I am really not a lot closer to my answer to the question What is Yoga, but I do know what it isn't, and I guess that is some sort of progress.  It is definitely not just cool poses, although it sure has those and some of my favorites include Tree Pose, Eagle Pose, Triangle Pose, Bound Side-Angle Pose, and of course, Downward Facing Dog--and I must apologize for not having the proper Sanskrit names learned as I think that is really important also, but languages are definitely not my forte.  Furthermore, yoga is not just poses with the correct breathing.  In fact, there are actually 8 limbs to Yoga, namely, yama, nyama, asana, pranayama, prathara, dharana, dhyana, and samadhi.  I'm just starting to explore some of these, and the metaphor of the eight limbs as part of a tree really does speak to me.


Yama represents the root of the tree, without which the tree will not stand.  Here on Vashon we live on glacial bedrock so that our trees have roots which can only go a few feet deep.  While the giant 50+' firs and others do spread their roots wider as a result, nonetheless, a good windstorm (of which we have had two so far this winter) will cause the trees to become unstable and fall, because the roots are shallow.  The same, I suspect, may be true with Yoga, where the root or yama is pretty fundamental.  This area of yoga deals with our relationship to the outside world and consists of five abstentions, namely Ahimsa (non-violence), Satya (truthfulness), Asteya (freedom from avarice), Brahmacharaya (control of sexual desire), and Aparigraha (freedom from greed).  It is vital to stay centered in our selves by adhering to these principles and I think that if that were all the yoga a person did, it would still be incredibly powerful.
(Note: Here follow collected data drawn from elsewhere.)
-- ==== Sys2Proof/Machine/Codes.lean ====
section
/-! DEFINITION. The numeric codes of 30_encoding.md: states (R86, R87), framing errors (R88), polling errors
(R89), opcodes (R90), the dispatch key (R95) and the event codes (R98). -/

namespace Sys2Proof.Machine

open Sys2Proof

/-- R86. -/
def ChState.code : ChState → BitVec 3
  | .idle => 0b000
  | .collecting => 0b001
  | .validating => 0b010
  | .delivering => 0b011
  | .throttled => 0b100

/-- R87. -/
def PsState.code : PsState → BitVec 3
  | .idle => 0b000
  | .prepareTransmit => 0b001
  | .transmitting => 0b010
  | .awaitingResponse => 0b011
  | .decoding => 0b100
  | .advanceBlock => 0b101
  | .publishing => 0b110

/-- R88. -/
def FramingErr.code : FramingErr → BitVec 3
  | .frameTooShort => 1
  | .startMarkerMismatch => 2
  | .endMarkerMismatch => 3
  | .bufferOverflow => 4

/-- R89, from the name to the code. -/
def PollErr.code : PollErr → Code
  | .noError => 0x00
  | .illegalFunction => 0x01
  | .illegalDataAddress => 0x02
  | .illegalDataValue => 0x03
  | .slaveDeviceFailure => 0x04
  | .noResponse => 0xE2
  | .checksumError => 0xE3
  | .notEnoughBytes => 0xE4
  | .unknown code => code

/-- R89, from the code to the name. -/
def PollErr.ofCode (code : Code) : PollErr :=
  if code = 0x00 then .noError
  else if code = 0x01 then .illegalFunction
  else if code = 0x02 then .illegalDataAddress
  else if code = 0x03 then .illegalDataValue
  else if code = 0x04 then .slaveDeviceFailure
  else if code = 0xE2 then .noResponse
  else if code = 0xE3 then .checksumError
  else if code = 0xE4 then .notEnoughBytes
  else .unknown code

/-- The command word of an operation: `op` in bits 11:8, `ch` in bits 7:0 (R90, R96). -/
def cmdWord : Op → BitVec 12
  | .nop ch => 0b0000#4 ++ ch
  | .push ch _ => 0b0001#4 ++ ch
  | .eob ch => 0b0010#4 ++ ch
  | .ctick ch _ => 0b0011#4 ++ ch
  | .stick _ _ _ => 0b0100#4 ++ 0#8
  | .reserved0101 low => 0b0101#4 ++ low
  | .reserved011x low => 0b011#3 ++ low
  | .reserved1xxx low => 0b1#1 ++ low

/-- The dispatch key `op st` of a row (R95; "dispatch_key" of opcode_table.json). Rows without a unit have none. -/
def dispatchKey : Instr → Option (BitVec 7)
  | .nop _ => none
  | .pushIdle _ _ => some (0b0001#4 ++ ChState.idle.code)
  | .pushCollecting _ _ => some (0b0001#4 ++ ChState.collecting.code)
  | .pushValidating _ _ => some (0b0001#4 ++ ChState.validating.code)
  | .pushDelivering _ _ => some (0b0001#4 ++ ChState.delivering.code)
  | .pushThrottled _ _ => some (0b0001#4 ++ ChState.throttled.code)
  | .eobCollecting _ => some (0b0010#4 ++ ChState.collecting.code)
  | .eobIdle _ => some (0b0010#4 ++ ChState.idle.code)
  | .eobValidating _ => some (0b0010#4 ++ ChState.validating.code)
  | .eobDelivering _ => some (0b0010#4 ++ ChState.delivering.code)
  | .eobThrottled _ => some (0b0010#4 ++ ChState.throttled.code)
  | .ctickIdle _ _ => some (0b0011#4 ++ ChState.idle.code)
  | .ctickCollecting _ _ => some (0b0011#4 ++ ChState.collecting.code)
  | .ctickValidating _ _ => some (0b0011#4 ++ ChState.validating.code)
  | .ctickDelivering _ _ => some (0b0011#4 ++ ChState.delivering.code)
  | .ctickThrottled _ _ => some (0b0011#4 ++ ChState.throttled.code)
  | .stickIdleIdentity _ _ _ => some (0b0100#4 ++ PsState.idle.code)
  | .stickIdleSelect _ _ _ => some (0b0100#4 ++ PsState.idle.code)
  | .stickPrepareTransmit _ _ _ => some (0b0100#4 ++ PsState.prepareTransmit.code)
  | .stickTransmitting _ _ _ => some (0b0100#4 ++ PsState.transmitting.code)
  | .stickAwaitingComplete _ _ _ => some (0b0100#4 ++ PsState.awaitingResponse.code)
  | .stickAwaitingTimeout _ _ _ => some (0b0100#4 ++ PsState.awaitingResponse.code)
  | .stickAwaitingWait _ _ _ => some (0b0100#4 ++ PsState.awaitingResponse.code)
  | .stickDecoding _ _ _ => some (0b0100#4 ++ PsState.decoding.code)
  | .stickAdvanceBlock _ _ _ => some (0b0100#4 ++ PsState.advanceBlock.code)
  | .stickPublishing _ _ _ => some (0b0100#4 ++ PsState.publishing.code)
  | .reserved0101 _ => none
  | .reserved011x _ => none
  | .reserved1xxx _ => none
  | .reset => none
  | .loop _ _ _ => none
  | .frame _ _ _ => none

/-- The dispatch key an operation finds in a state (R95): the opcode and the state code, before the operation,
of the unit it addresses. -/
def State.keyOf (s : State) : Op → Option (BitVec 7)
  | .nop _ => none
  | .push ch _ => (s.channels[ch.toNat]?).map fun c => 0b0001#4 ++ c.state.code
  | .eob ch => (s.channels[ch.toNat]?).map fun c => 0b0010#4 ++ c.state.code
  | .ctick ch _ => (s.channels[ch.toNat]?).map fun c => 0b0011#4 ++ c.state.code
  | .stick _ _ _ => some (0b0100#4 ++ s.ps.state.code)
  | .reserved0101 _ => none
  | .reserved011x _ => none
  | .reserved1xxx _ => none

/-- The event code `ev` (R98). -/
def Event.code : Event → BitVec 4
  | .decode _ _ _ => 0b0001
  | .log _ _ => 0b0010
  | .enableTx => 0b0011
  | .disableTx => 0b0100
  | .sendRequest _ _ _ => 0b0101
  | .requestIdentity _ => 0b0110
  | .publish _ _ _ => 0b0111
  | .publishError _ _ _ _ => 0b1000
  | .publishIdentity _ _ => 0b1001

end Sys2Proof.Machine
end

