/-- R130: `STICK` in `Transmitting`. -/
def Obligations.TickInTransmitting : Prop :=
  ∀ (s : State) (now : Nat) (id : IdRsp) (bus : BusRsp) (r : Slave) (b : Block), configWf s.config = true →
    s.ps.state = .transmitting → s.slaves[s.ps.curSlave]? = some r → r.cfg.blocks[s.ps.curBlock]? = some b →
    exec (.stickTransmitting now id bus) s = .next
      (if reached s.params now s.ps.deadline then
        { s with
          ps := { s.ps with
            txen := false, deadline := tadd s.params now s.params.tResponse, state := .awaitingResponse }
          out := s.out ++ [.sendRequest r.cfg.addr b.start b.count, .disableTx] }
      else s)

/-- R131: `STICK` in `AwaitingResponse`, a complete response, whatever the deadline (R184). -/
def Obligations.CompleteResponseIsLatched : Prop :=
  ∀ (s : State) (now : Nat) (id : IdRsp) (bus : BusRsp), configWf s.config = true →
    s.ps.state = .awaitingResponse → bus.complete = true →
    exec (.stickAwaitingComplete now id bus) s =
      .next { s with ps := { s.ps with rsp := bus.data, state := .decoding } } ∧
    selectRow s (.stick now id bus) = .ok (.stickAwaitingComplete now id bus)

/-- R132: `STICK` in `AwaitingResponse`, the deadline reached without a complete response. -/
def Obligations.ResponseTimeout : Prop :=
  ∀ (s : State) (now : Nat) (id : IdRsp) (bus : BusRsp) (r : Slave), configWf s.config = true →
    s.ps.state = .awaitingResponse → bus.complete = false → reached s.params now s.ps.deadline = true →
    s.slaves[s.ps.curSlave]? = some r →
    exec (.stickAwaitingTimeout now id bus) s = .next
      { s with
        slaves := s.slaves.set s.ps.curSlave
          { r with
            errCnt := (r.errCnt + 1) % 2 ^ s.params.cntW
            lastErr :=
              if bus.avail.toNat < s.params.minFrame then 0xE4 else if bus.err = 0x00 then 0xE2 else bus.err }
        ps := { s.ps with tainted := true, state := .publishing } }

/-- R133: `STICK` in `AwaitingResponse`, still waiting. -/
def Obligations.WaitingForTheResponse : Prop :=
  ∀ (s : State) (now : Nat) (id : IdRsp) (bus : BusRsp), configWf s.config = true →
    s.ps.state = .awaitingResponse → bus.complete = false → reached s.params now s.ps.deadline = false →
    exec (.stickAwaitingWait now id bus) s = .next s

/-- R135: `STICK` in `Decoding`: whatever the uninterpreted `BusDecode` answers, its values go to `start ..` of the scratch
map and a success is counted, or its code is the polling error. That there are exactly `count` values of `VAL_W`
bits, or a nonzero code, is the contract of 43_interfaces.md R166, which the model keeps by a cut of its own (log 11). -/
def Obligations.TickInDecoding : Prop :=
  ∀ (s : State) (now : Nat) (id : IdRsp) (bus : BusRsp) (r : Slave) (b : Block), configWf s.config = true →
    s.ps.state = .decoding → s.slaves[s.ps.curSlave]? = some r → r.cfg.blocks[s.ps.curBlock]? = some b →
    match busDecode s.params r.cfg.addr b.start b.count s.ps.rsp with
    | .ok vs =>
      vs.length = b.count ∧ (∀ v ∈ vs, v < 2 ^ s.params.valW) ∧
      ∃ m : ScratchMap,
        (∀ a, m.lookup a =
          if b.start ≤ a ∧ a < b.start + b.count then vs[a - b.start]? else s.ps.map.lookup a) ∧
        exec (.stickDecoding now id bus) s = .next
          { s with
            slaves := s.slaves.set s.ps.curSlave { r with succCnt := (r.succCnt + 1) % 2 ^ s.params.cntW }
            ps := { s.ps with map := m, rsp := [], state := .advanceBlock } }
    | .err code =>
      code ≠ 0x00 ∧
      exec (.stickDecoding now id bus) s = .next
        { s with
          slaves := s.slaves.set s.ps.curSlave
            { r with errCnt := (r.errCnt + 1) % 2 ^ s.params.cntW, lastErr := code }
          ps := { s.ps with tainted := true, rsp := [], state := .publishing } }

/-- R136: `STICK` in `AdvanceBlock`. -/
def Obligations.TickInAdvanceBlock : Prop :=
  ∀ (s : State) (now : Nat) (id : IdRsp) (bus : BusRsp) (r : Slave), configWf s.config = true →
    s.ps.state = .advanceBlock → s.slaves[s.ps.curSlave]? = some r →
    exec (.stickAdvanceBlock now id bus) s = .next
      { s with
        ps :=
          if s.ps.curBlock + 1 < r.cfg.blocks.length then
            { s.ps with curBlock := s.ps.curBlock + 1, state := .prepareTransmit }
          else { s.ps with state := .publishing } }

/-- R137: `STICK` in `Publishing`: the first of the four steps that applies. -/
def Obligations.TickInPublishing : Prop :=
  ∀ (s : State) (now : Nat) (id : IdRsp) (bus : BusRsp) (r : Slave), configWf s.config = true →
    s.ps.state = .publishing → s.slaves[s.ps.curSlave]? = some r → s.ps.map.wf = true →
    (s.ps.tainted = true →
      exec (.stickPublishing now id bus) s = .next
        { s with
          ps := { s.ps with map := [], tainted := false }
          out := s.out ++ [.publishError s.ps.curSlave r.lastErr r.errCnt r.succCnt] }) ∧
    (s.ps.tainted = false → ∀ a v, s.ps.map.lookup a = some v →
      (∀ b, (s.ps.map.lookup b).isSome = true → a ≤ b) →
      ∃ m : ScratchMap, (∀ b, m.lookup b = if b = a then none else s.ps.map.lookup b) ∧
        exec (.stickPublishing now id bus) s = .next
          { s with ps := { s.ps with map := m }, out := s.out ++ [.publish s.ps.curSlave a v] }) ∧
    (s.ps.tainted = false → (∀ b, s.ps.map.lookup b = none) → r.idFresh = true →
      exec (.stickPublishing now id bus) s = .next
        { s with
          slaves := s.slaves.set s.ps.curSlave { r with idFresh := false }
          out := s.out ++ [.publishIdentity s.ps.curSlave r.idVal] }) ∧
    (s.ps.tainted = false → (∀ b, s.ps.map.lookup b = none) → r.idFresh = false →
      exec (.stickPublishing now id bus) s = .next
        { s with
          ps := { s.ps with curSlave := 0, curBlock := 0, tainted := false, rsp := [], state := .idle } })
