-- ==== Sys2Proof/Tests/Slice0.lean ====
section
/-! SUPPORT. Tests of the model, each on one operation, and a witness for every obligation that has hypotheses: a concrete
state and operands that meet all of them. Words are written out bit by bit from 30_encoding.md; expected results are those
of 95_test_vectors.md where a vector is named. -/

namespace Sys2Proof.Tests

open Sys2Proof Sys2Proof.Machine

set_option maxRecDepth 8000

/-! ### Helpers -/

/-- A field written most significant bit first, as the presented bits. -/
def msb (l : List Nat) : List Bool := (l.map (· == 1)).reverse

/-- Channel 0 with a buffer holding `data`. -/
def chan (cap throttle : Nat) (st : ChState) (data : List Byte) (resume : Nat) : Channel :=
  ⟨Config.binaryChannel cap throttle, st, data.length, data.zipIdx.map (fun x => (x.2, x.1)), resume⟩

/-- The two slaves of `CFG-S` (95_test_vectors.md). -/
def cfg0 : SlaveCfg := ⟨0x11, 30000, [⟨0x0000, 2⟩, ⟨0x0010, 1⟩]⟩
def cfg1 : SlaveCfg := ⟨0x12, 60000, [⟨0x0100, 1⟩]⟩

/-- A slave whose identity is known. -/
def known (cfg : SlaveCfg) (lastPoll val : Nat) (fresh : Bool) (succ err : Nat) (last : Code) : Slave :=
  ⟨cfg, lastPoll, true, val, fresh, succ, err, last⟩

/-- A slave as reset leaves it, with identity register 0. -/
def unknown (cfg : SlaveCfg) : Slave := ⟨cfg, 0, false, 0, false, 0, 0, 0⟩

def restPs : Scheduler := ⟨.idle, 0, 0, [], 0, false, [], false⟩

/-- The scheduler of `CFG-S` in a state of an active cycle of slave 0. -/
def cyclePs (st : PsState) (block deadline : Nat) (map : ScratchMap) (rsp : List Byte) : Scheduler :=
  ⟨st, 0, block, map, deadline, false, rsp, st == .transmitting⟩

/-- `CFG-S` over the given channels, slave records and scheduler. -/
def machine (cs : List Channel) (rs : List Slave) (ps : Scheduler) : State :=
  ⟨Config.resetParams, cs, rs, ps, [], [], 0⟩

def slaves : List Slave := [known cfg0 30000 0xBEEF false 7 2 0xE3, known cfg1 0 0xCAFE true 0 0 0]

/-- One channel in a given state, the scheduler at rest. -/
def atCh (throttle : Nat) (st : ChState) (data : List Byte) (resume : Nat) : State :=
  machine [chan 64 throttle st data resume] slaves restPs

/-- The scheduler in a given state of slave 0's cycle, one channel at rest. -/
def atPs (st : PsState) (block deadline : Nat) (map : ScratchMap) (rsp : List Byte) : State :=
  machine [chan 64 0 .idle [] 0] slaves (cyclePs st block deadline map rsp)

/-- `F16` of 95_test_vectors.md. -/
def f16 : List Byte := [0x1B, 0x1B, 0x1B, 0x1B, 1, 1, 1, 1, 0x1B, 0x1B, 0x1B, 0x1B, 0x1A, 0, 0x12, 0x34]

/-- `RA` of 95_test_vectors.md. -/
def ra : List Byte := [0x11, 3, 4, 0, 0x0A, 0, 0x14, 0xAA, 0xBB]

def noId : IdRsp := IdRsp.none
def noRsp : BusRsp := BusRsp.pending 0 0

/-- What is looked at after an operation on a channel. -/
structure ChanSeen where
  state : ChState
  cursor : Nat
  bytes : List Byte
  events : List Event
deriving DecidableEq

/-- What a meaning leaves of channel 0, and the events it emits. -/
def chanAfter (r : Result) : Option ChanSeen :=
  match r with
  | .next t => t.channels.head?.map fun c => ⟨c.state, c.cursor, c.buf.map Prod.snd, t.out⟩
  | _ => none

/-- What a meaning leaves of the scheduler, and the events it emits. -/
def psAfter (r : Result) : Option (Scheduler × List Event) :=
  match r with
  | .next t => some (t.ps, t.out)
  | _ => none

/-- What a meaning leaves of the slave records, and the events it emits. -/
def slavesAfter (r : Result) : Option (List Slave × List Event) :=
  match r with
  | .next t => some (t.slaves, t.out)
  | _ => none

/-- A meaning answers a next state, and `look` holds of it. -/
def nextAnd (r : Result) (look : State → Bool) : Bool :=
  match r with
  | .next t => look t
  | _ => false

/-- The name of a refusal. -/
def refusalOf (r : Result) : Option Refusal :=
  match r with
  | .refused x => some x
  | _ => none

/-- The row decoded from bits in a state. -/
def row (s : State) (bs : List Bool) : Option Instr :=
  match decode s (.bits bs) with
  | .ok (i, _) => some i
  | .error _ => none

/-- The refusal of bits in a state. -/
def rowRefused (s : State) (i : Input) : Option Refusal :=
  match decode s i with
  | .ok _ => none
  | .error r => some r

/-! ### WellFormed: each check refuses an ill-formed term -/

/-- R93: `now` of 33 bits. -/
theorem test_wf_now : timeFits Config.resetParams (2 ^ 32) = false ∧ timeFits Config.resetParams (2 ^ 32 - 1) = true := by
  decide

/-- R91: a burst of 65536 bytes. -/
theorem test_wf_burst : lenFits (List.replicate (2 ^ 16) 0) = false ∧ lenFits (List.replicate (2 ^ 16 - 1) 0) = true := by
  rw [lenFits, lenFits, List.length_replicate, List.length_replicate]
  decide

/-- R94: an identity of 17 bits. -/
theorem test_wf_identity :
    IdRsp.wf Config.resetParams ⟨true, 2 ^ 16⟩ = false ∧ IdRsp.wf Config.resetParams ⟨true, 2 ^ 16 - 1⟩ = true := by
  decide
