-- ==== Sys2Proof/Machine/RelayOps.lean ====
section
/-!
DEFINITION. The Line Relay and the Supervisor's frames (spec/10, spec/06, spec/07 section 7.3): what a frame heard does,
the block-level effect of PRESENCE and FEEDBACK, the ring check, the transmitters, replies and the resets.
-/

namespace Sys2Proof.Machine

/-! ### Silence and hearing (R103, R117, R118, R163) -/

/-- R117: a node is watched for silence: role PANEL, SENSOR or GUEST and a timeout other than 0. -/
def NodeEntry.watched (e : NodeEntry) : Bool :=
  (e.role == .panel || e.role == .sensor || e.role == .guest) && e.timeout != 0

/-- R117: what a node's silence timer is started at. -/
def NodeEntry.silenceStart (e : NodeEntry) : Timer := if e.watched then some (e.timeout * 100) else none

/-- Whether a model that is not DISABLED is bound to the node. -/
def State.boundTo (s : State) (n : NodeId) (m : ModelId) : Bool :=
  (s.model m).state != .disabled && (s.model m).config.driveNode == some n

/-- R103: the drive silence timers of the models bound to a DRIVE node restart, and their conditions become inactive. -/
def driveHeard (n : NodeId) (s : State) : State :=
  let t := (s.node n).timeout * 100
  forEach (allModels.filter (s.boundTo n)) (fun m u =>
    report (.model .driveSilent m) false (u.modWatch m fun w => { w with driveSilence := some t })) s

/-- R163: a frame is heard from a node. -/
def nodeHeard (n : NodeId) (s : State) : State :=
  let now := s.clock
  let was := (s.marks (.nodeSilent n)).active
  let s := s.modNode n fun e => { e with lastHeard := some now, silence := e.silenceStart }
  let s := report (.nodeSilent n) false s
  let s := if was then reviewZones s else s
  if (s.node n).role = .drive then driveHeard n s else s

/-- R61, R89, R117: a watched node's silence timer expires. -/
def nodeSilenceEnds (n : NodeId) (s : State) : State :=
  if (s.node n).silence.isSome then
    let was := (s.marks (.nodeSilent n)).active
    let s := report (.nodeSilent n) true (s.modNode n fun e => { e with silence := none })
    let s := if (s.node n).role = .panel then emptyRecorded n s else s
    if (s.marks (.nodeSilent n)).active && !was then
      let own := (s.node n).zones
      reviewZones (if (s.node n).role = .sensor then
        s.onSup fun q => { q with reported := tput q.reported n own } else s)
    else s
  else s

/-- R103: a model's drive silence timer expires. -/
def driveSilenceEnds (m : ModelId) (s : State) : State :=
  if (s.watch m).driveSilence.isSome then
    report (.model .driveSilent m) true (s.modWatch m fun w => { w with driveSilence := none })
  else s

/-- R118: what the spine-silence timer is started at; 0 does not watch the spine. -/
def spineStart (seconds : Nat) : Timer := if seconds = 0 then none else some (seconds * 1000)

/-- R118: a frame with a good check arrives at SPINE_IN. -/
def spineHeard (s : State) : State :=
  let t := spineStart s.settings.spineSilence
  report (.bay .spineSilent) false (s.onRelay fun q => { q with spineSilence := t })

/-- R118: the spine-silence timer expires. -/
def spineSilenceEnds (s : State) : State :=
  if s.relay.spineSilence.isSome then
    report (.bay .spineSilent) true (s.onRelay fun q => { q with spineSilence := none })
  else s
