-- ==== Sys2Proof/Machine/Tick.lean ====
section
/-!
DEFINITION. One millisecond with no command waiting (log 2): the show clock counts and every running timer comes nearer
its end. A timer at 0 waits there for its expiry command (log 3).
-/

namespace Sys2Proof.Machine

/-- One millisecond off a timer. -/
def countDown (t : Timer) : Timer := t.map (· - 1)

/-- The Line Relay's timers: node silence (R117), ring check and miss (R168), bay-check window (R120), spine silence
(R118). -/
def tickRelay (q : LineRelay) : LineRelay :=
  { q with
    nodes := q.nodes.map fun e => { e with silence := countDown e.silence }
    ringTimer := q.ringTimer - 1, missTimer := countDown q.missTimer, windowTimer := q.windowTimer - 1,
    spineSilence := countDown q.spineSilence }

/-- The Press Arbiter's timers: stuck timers, of which one may be suspended (R70), lockouts (R69), request countdowns
(R74) and refresh timers (R85). -/
def tickPress (suspended : Button → Bool) (q : PressArbiter) : PressArbiter :=
  { q with
    buttons := q.buttons.map (Option.map fun b =>
      { b with stuckTimer := if suspended b then b.stuckTimer else countDown b.stuckTimer,
               lockoutTimer := countDown b.lockoutTimer })
    waits := q.waits.map (List.map fun r => { r with left := r.left - 1 })
    refresh := q.refresh.map countDown }

/-- The Motion Sequencer's timers: the show clock (R49), the sample timer (R30), pause windows (R13) and late countdowns
(R55). -/
def tickMotion (q : MotionSequencer) : MotionSequencer :=
  { q with
    models := q.models.map fun x => { x with pauseTimer := countDown x.pauseTimer }
    schedule := q.schedule.map fun e => { e with due := countDown e.due }
    clock := q.clock + 1, sampleTimer := q.sampleTimer - 1 }

/-- The Supervisor's timers: settle timers (R91), hold limits (R94), drive silence (R103), the ACK press (R108). -/
def tickSup (q : Supervisor) : Supervisor :=
  { q with
    zones := q.zones.map fun z => { z with settle := countDown z.settle }
    watch := q.watch.map fun w =>
      { w with holdTimer := countDown w.holdTimer, driveSilence := countDown w.driveSilence }
    ackTimer := countDown q.ackTimer }

/-- The Alert Unit's timers: deadlines (R137) and the phase of FLASH (R146). With the millisecond ends the time in which
the end of a phase cut short could come (log 35). -/
def tickAlert (q : AlertUnit) : AlertUnit :=
  { q with
    queue := q.queue.map fun r => { r with deadline := countDown r.deadline }
    phaseTimer := countDown q.phaseTimer, phaseCut := false }

/-- Mode Control's timers: doze (R154) and wake limit (R156). -/
def tickMode (q : ModeControl) : ModeControl :=
  { q with dozeTimer := countDown q.dozeTimer, wakeTimer := countDown q.wakeTimer }

/-- One millisecond passes in the part. -/
def tick (s : State) : State :=
  { s with
    relay := tickRelay s.relay, press := tickPress s.stuckSuspended s.press, motion := tickMotion s.motion,
    sup := tickSup s.sup, alert := tickAlert s.alert, modeCtl := tickMode s.modeCtl }

/-- What a step does when no command waits. Time stands still in reset and while CLK is stopped (R185). -/
def idle (s : State) : State := if s.running then takeUp (tick s) else s

end Sys2Proof.Machine
end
Niyama is the trunk of the tree and deals with the self.  Again there are five practices, namely Saucha (cleanliness or purity), Santosa (contentment), Tapas (ardor or passion), Svadhyaha (self-study), and Isvara-pranidhana (awareness of the divine).  Again, a strong and well-nurtured trunk is vital to the life of the tree.  I actually had to have 5 trees removed from my property recently (thankfully before the storms hit) because they were dying and the only really visible outward sign was their trunks which had become blackened and damaged.


Asana is the part of yoga which is most familiar to Western students, and that is the postures or poses.  These are the limbs of the tree and by some estimations there are more than 800,000 unique yoga poses!  I guess I won't run out of new poses!  But the important thing for me to remember is that I have to be comfortable with my physical body and in harmony with it.  Over-stretching or over-doing only leads to injury, and I now have a hamstring pull in my right thigh and something else going on my left thigh, so I need to focus on taking care of myself more.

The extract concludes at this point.